Pebley in fact reiterated that the plaintiff is “entitled to recover the lesser of (1) the amount incurred or paid for medical services, and (2) the reasonable value of the services rendered.” (Pebley, supra, 22 Cal.App.5th at p. 1276, citation omitted.) “The fact that Pebley chose to pay for those services out of pocket, rather than use his insurance, is irrelevant so long as these two requirements are met.” (Ibid.) If plaintiff’s counsel has introduced qualified expert testimony that the amounts billed are reasonable, Pebley forecloses any defense argument that evidence of the plaintiff’s insurance is admissible. The key for plaintiff’s counsel is, therefore, introducing competent expert testimony on the reasonable cost of the services rendered.
We have also seen defense counsel argue that plaintiffs may be cross-examined on their insured status, as if that would somehow impeach their credibility. It doesn’t. As Pebley recognized: “A tortfeasor cannot force a plaintiff to use his or her insurance to obtain medical treatment for injuries caused by the tortfeasor.” (Pebley, supra, 22 Cal.App.5th at p. 1277.) Indeed, plaintiffs have the right to seek the best medical care and their choice to seek medical care providers who will be willing to participate in litigation is one that Pebley expressly confirms is legitimate.
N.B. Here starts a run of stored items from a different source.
/-- The march of one stripe ends (R126, R128, R131, R133): `faults` words at fault in the rows given as bank and row; `column` is the
bank and column that the faulty words of both rows share. A destructive test with faults ends `UNREPAIRED` (R131 repairs preserving
stripes only), and so does an unrepairable fault of a spare site, which stays an unused spare (DESIGN CHOICE, log entry 138). -/
def State.marchDone (s : State) (q faults : Nat) (rows : List (Fin 16 × Fin 256)) (column : Option (Fin 16 × Fin 32)) : State :=
  match tabGet s.blinks q with
  | none => s
  | some b =>
    if b.phase ≠ 1 then s
    else
      let st := Reg.PST_BLINK_STATUS q
      let s := s.fset st Bit.PST_BLINK_STATUS_FAULTS (min 255 (s.fget st Bit.PST_BLINK_STATUS_FAULTS + faults))
      if !b.preserve then
        let s := s.plateFill b.plate (b.stripe * 1024) 1024 (finalByte b.alg)
        s.stripeDone q { b with unrepaired := b.unrepaired || decide (0 < faults) }
      else
        let done (s : State) (b : BlinkRun) : State := { s with blinks := tabPut q { b with phase := 2 } s.blinks }
        if faults = 0 then done s b
        else if !b.repair then done s { b with unrepaired := true }
        else
          let (s, all) := if column.isSome then (s, false)
            else s.repairRows q (s.testSite b.plate) (rows.map fun r => (r.1.val, r.2.val))
          if all then done s b
          else
            let s := match column with
              | some (bank, col) => { s with flashLog := s.flashLog ++ [(7, s.testSite b.plate + 64 * bank.val + 1024 * col.val)] }
              | none => s
            let s' := if 32 ≤ b.plate then s else s.needSubst b.plate
            -- reported once the substitution has begun (R133); the copying engine itself must be free
            let wait := match s.subst with
              | some (_, k) => decide (b.plate < 32) && decide (islandQuadrant k - 6 ≠ q)
              | none => false
            if wait then { s' with blinks := tabPut q { b with phase := 3 } s'.blinks } else s'.endTest q 4

/-- The march of one stripe ends. -/
def execBlinkMarchDone (q : QuadrantId) (faults : Nat) (rows : List (Fin 16 × Fin 256)) (column : Option (Fin 16 × Fin 32))
    (s : State) : Result :=
  .next (s.marchDone q faults rows column)

/-- A stripe is written back from the shadow (R128). -/
def execBlinkCopyBackDone (q : QuadrantId) (s : State) : Result :=
  .next (
    match tabGet s.blinks q with
    | some b => if b.phase = 2 then s.stripeDone q b else s
    | none => s)

end Sys2Proof.Machine
end

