/-- Entry conditions of a power state. -/
def State.entryOk (s : State) (n : Nat) : Bool :=
  match n with
  | 0 => true
  | 1 => true
  | 2 => s.ps2Ok
  | 3 => s.ps3Ok
  | 4 => s.ps4Ok
  | _ => s.ps4Ok && s.perst && decide ((s.fn 0).dstate = 4)

/-- The deepest state whose entry conditions hold: `PWR_STATUS.CEILING`. -/
def State.ceiling (s : State) : Nat := maxOf ((List.range 6).filter s.entryOk)

/-- The target state (R349). -/
def State.targetState (s : State) : Nat :=
  maxOf ((List.range 6).filter fun n =>
    s.entryOk n && decide (exitLatency n ≤ s.tolerance) && decide (n ≤ s.fget Reg.PWR_CTL Bit.PWR_CTL_MAX_STATE))

/-- The islands with power in a state (R348). -/
def islandInState (n i : Nat) : Bool :=
  if i = 0 then true
  else if 4 ≤ n then false
  else if n = 3 then !(decide (i = 4) || decide (10 ≤ i))
  else if n = 2 then !(decide (10 ≤ i) && decide (i < 26))
  else true

/-- `SYS_ISLAND_ON`n as a state leaves it. -/
def islandWord (n k : Nat) : Nat :=
  sumOf ((List.range (if k = 2 then 6 else 32)).map fun b => if islandInState n (32 * k + b) then 2 ^ b else 0)

/-- The state with its islands powered as in a power state. -/
def State.setIslands (s : State) (n : Nat) : State :=
  ((s.wr 0x200 (islandWord n 0)).wr 0x204 (islandWord n 1)).wr 0x208 (islandWord n 2)

/-- The contents of every plate but `PL30` are lost (R348). -/
def State.losePlates (s : State) : State :=
  { s with plateMem := s.plateMem.filter (fun (e : Host.Cell) => decide (e.1 / 2 ^ 23 = 30)),
           platePoison := s.platePoison.filter (fun a => decide (a / 2 ^ 23 = 30)), plateEpoch := s.plateEpoch + 1,
           march := { s.march with others := false } }

/-- Tests and a substitution of plates end as the device enters PS4 (R389): each test `ABANDONED` after its stripe in hand, the spare
site unused again, the plate at its site. -/
def State.abandonPlates (s : State) : State :=
  let s := match s.subst with
    | some (p, k) =>
      let s := { s with subst := none, substWait := [] }.fset (Reg.PST_OWN p) Bit.PST_OWN_SUBST 0
      let s := (s.fset (Reg.PST_SITE k) Bit.PST_SITE_STATE 1).fset Reg.PST_SUBST_STATUS Bit.PST_SUBST_STATUS_BUSY 0
      (s.setBlink (islandQuadrant k - 6) 0).countPlates
    | none => s
  s.blinks.foldl (fun s e => s.endTest e.1 6) s

/-- The device enters a deeper state. On entry to PS4 a journal in hand is sealed, tests of plates end, the plates lose their contents
and the Clock Drives stop (R290, R348, R389); that seal is the one of PS5 too. -/
def State.enterState (s : State) (n : Nat) : State :=
  let s := if 4 ≤ n && decide (s.powerState < 4) then s.sealPs4.abandonPlates.losePlates.drivesSleep else s
  let s := (s.setIslands n).fset Reg.PWR_STATUS Bit.PWR_STATUS_STATE n
  { s with pwrTarget := none, reloaded := [] }.wakeTargets.ltrCheck

/-- An exit begins. -/
def State.beginExit (s : State) (n : Nat) : State := { s with waking := true, exitTo := n, pwrTarget := none }

/-- The power controller looks at its target again (R349). -/
def State.powerEval (s : State) : State :=
  let t := s.targetState
  let s :=
    if s.inReset || s.posting.isSome then s
    else if s.waking then (if t < s.exitTo then { s with exitTo := t } else s)
    else if t < s.powerState then s.beginExit t
    else if t = s.powerState then { s with pwrTarget := none }
    else match s.pwrTarget with
      | some (u, _) => if u = t then s else { s with pwrTarget := some (t, s.now) }
      | none => { s with pwrTarget := some (t, s.now) }
  s.ltrCheck

/-- The power controller evaluates its target. -/
def execPwrTargetEval (s : State) : Result := .next s.powerEval
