/-- A register, a shadow word or a pending-bit word stands at the key; any other offset is reserved (R7). -/
def keyDefined (key : Nat) : Bool := (pbaAt key).isSome || (shadowObj key).isSome || (regAt key).isSome

/-- One 32-bit read by function f at a word offset of its view: the state after it and the word, or none while it must wait
(R96). Reserved space and what the function does not own read zero (R7, R394), as does a powered-down island (R13). -/
def State.readWord (s : State) (f off : Nat) : State × Option Nat :=
  match s.resolve f off with
  | none => (s, some 0)
  | some key =>
    if !keyDefined key then (s, some 0)
    else if !s.islandOn (islandOf key) then (s.sleepAccess (islandOf key), some 0)
    else if (match s.entryRead f key with | some p => s.earlierPending p | none => false) then (s, none)
    else
      let s := s.snapshot f key
      (s, some (s.wordAtKey f key))

/-- Successive words (R392); none while one must wait. -/
def State.readWords (s : State) (f off : Nat) : Nat → State × Option (List Byte)
  | 0 => (s, some [])
  | n + 1 =>
    match s.readWord f off with
    | (s, none) => (s, none)
    | (s, some w) =>
      match s.readWords f (off + 4) n with
      | (s, some rest) => (s, some (toBytes 4 w ++ rest))
      | (s, none) => (s, none)

/-- A host read of `len` bytes of BAR0 is answered (R392); a read that must wait leaves the state as it is. -/
def State.hostRead (s : State) (f off len : Nat) : State :=
  if 64 < len then s.send (.unsupported f)
  else
    match s.readWords f (off / 4 * 4) (ceilDiv (off % 4 + len) 4) with
    | (t, some b) => t.send (.completion f ((b.drop (off % 4)).take len) false)
    | (_, none) => s

/-! Writes by field type (R6, R8). -/

/-- A field of a word after a plain write of `v`. -/
def writeField (locked : Bool) (v w : Nat) (f : Fld) : FieldType → Nat
  | .rw => setBits w f.lo f.width (getBits v f.lo f.width)
  | .w1c => if bitOf v f.lo then setBits w f.lo f.width 0 else w
  | .w1s => if bitOf v f.lo then setBits w f.lo f.width 1 else w
  | .lk => if locked then w else setBits w f.lo f.width (getBits v f.lo f.width)
  | .ro | .wo | .sh => w

/-- The written value without the clears and sets that lose against a hardware update of their bit in the write's island
cycle (R8); `raced` has a 1 for each such bit. -/
def dropRaced (raced v : Nat) (fields : List (Fld × FieldType)) : Nat :=
  fields.foldl (fun v x =>
    if (x.2 = .w1c || x.2 = .w1s) && bitOf raced x.1.lo then setBits v x.1.lo x.1.width 0 else v) v

/-- A word after a plain write. -/
def writeFields (locked : Bool) (v : Nat) (fields : List (Fld × FieldType)) (w : Nat) : Nat :=
  fields.foldl (fun w x => writeField locked v w x.1 x.2) w

/-- Counts that return to zero when the flag at a bit is cleared: bit and count, by register. -/
def countsOf (base : Nat) : List (Nat × Fld) :=
  (([(Reg.SYS_CROSS_STATUS, [(10, ⟨16, 16⟩)]), (Reg.CP_STATUS 0, [(13, ⟨16, 16⟩)]), (Reg.FSQ_STATUS 0, [(12, ⟨16, 16⟩)]),
     (Reg.SYS_PMAP_STATUS, [(23, ⟨24, 8⟩)]), (Reg.MC_ECC_STATUS 0, [(1, ⟨16, 8⟩)]),
     (Reg.PST_PLATE_ERR 0, [(0, ⟨16, 8⟩), (1, ⟨24, 8⟩)]), (Reg.PST_COLLIDE 0, [(28, ⟨0, 16⟩)]),
     (Reg.FET_HOST_STATUS, [(0, ⟨16, 8⟩), (1, ⟨24, 8⟩)]), (Reg.FET_PIPE_HOLD 0, [(0, ⟨8, 24⟩)]),
     (Reg.OCC_HEAD_UNPLANNED 0, [(0, ⟨16, 16⟩)]), (Reg.MC_SCHED_STATUS 0, [(0, ⟨16, 16⟩)]),
     (Reg.EPH_STATUS, [(0, ⟨16, 16⟩)]), (Reg.PRT_LINK_STATUS 0, [(13, ⟨16, 8⟩)]), (Reg.PRT_HPD 0, [(3, ⟨8, 8⟩)])] :
    List (Nat × List (Nat × Fld))).find? fun x => x.1 = base).elim [] (·.2)

/-- A plain write of the word of a register: by field type, then the counts of the flags it clears. -/
def State.plainWrite (s : State) (d : RegDesc) (key v : Nat) : State :=
  let w := writeFields (s.fbit Reg.SYS_LOCK Bit.SYS_LOCK_LOCK) v d.fields (s.rd key)
  s.wr key ((countsOf d.base).foldl (fun w c => if bitOf v c.1 then setBits w c.2.lo c.2.width 0 else w) w)

/-- A value with one field brought within bounds. -/
def clampField (f : Fld) (lo hi v : Nat) : Nat := setBits v f.lo f.width (max lo (min hi (getBits v f.lo f.width)))

/-- `SID_RATE` as stored: ±20,000 (R274). -/
def clampRate (v : Nat) : Nat := (max (-20000) (min 20000 (signed 32 v)) % (2 ^ 32 : Int)).toNat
Therefore, evidence of their insurance has no bearing on their credibility.
Counsel should file motions in limine seeking to exclude any evidence of the plaintiff’s insured status when they have chosen to treat outside their coverage. In sum, Pebley provides a powerful sword and shield for plaintiffs who choose to exercise their right to treat outside of their insurance coverage.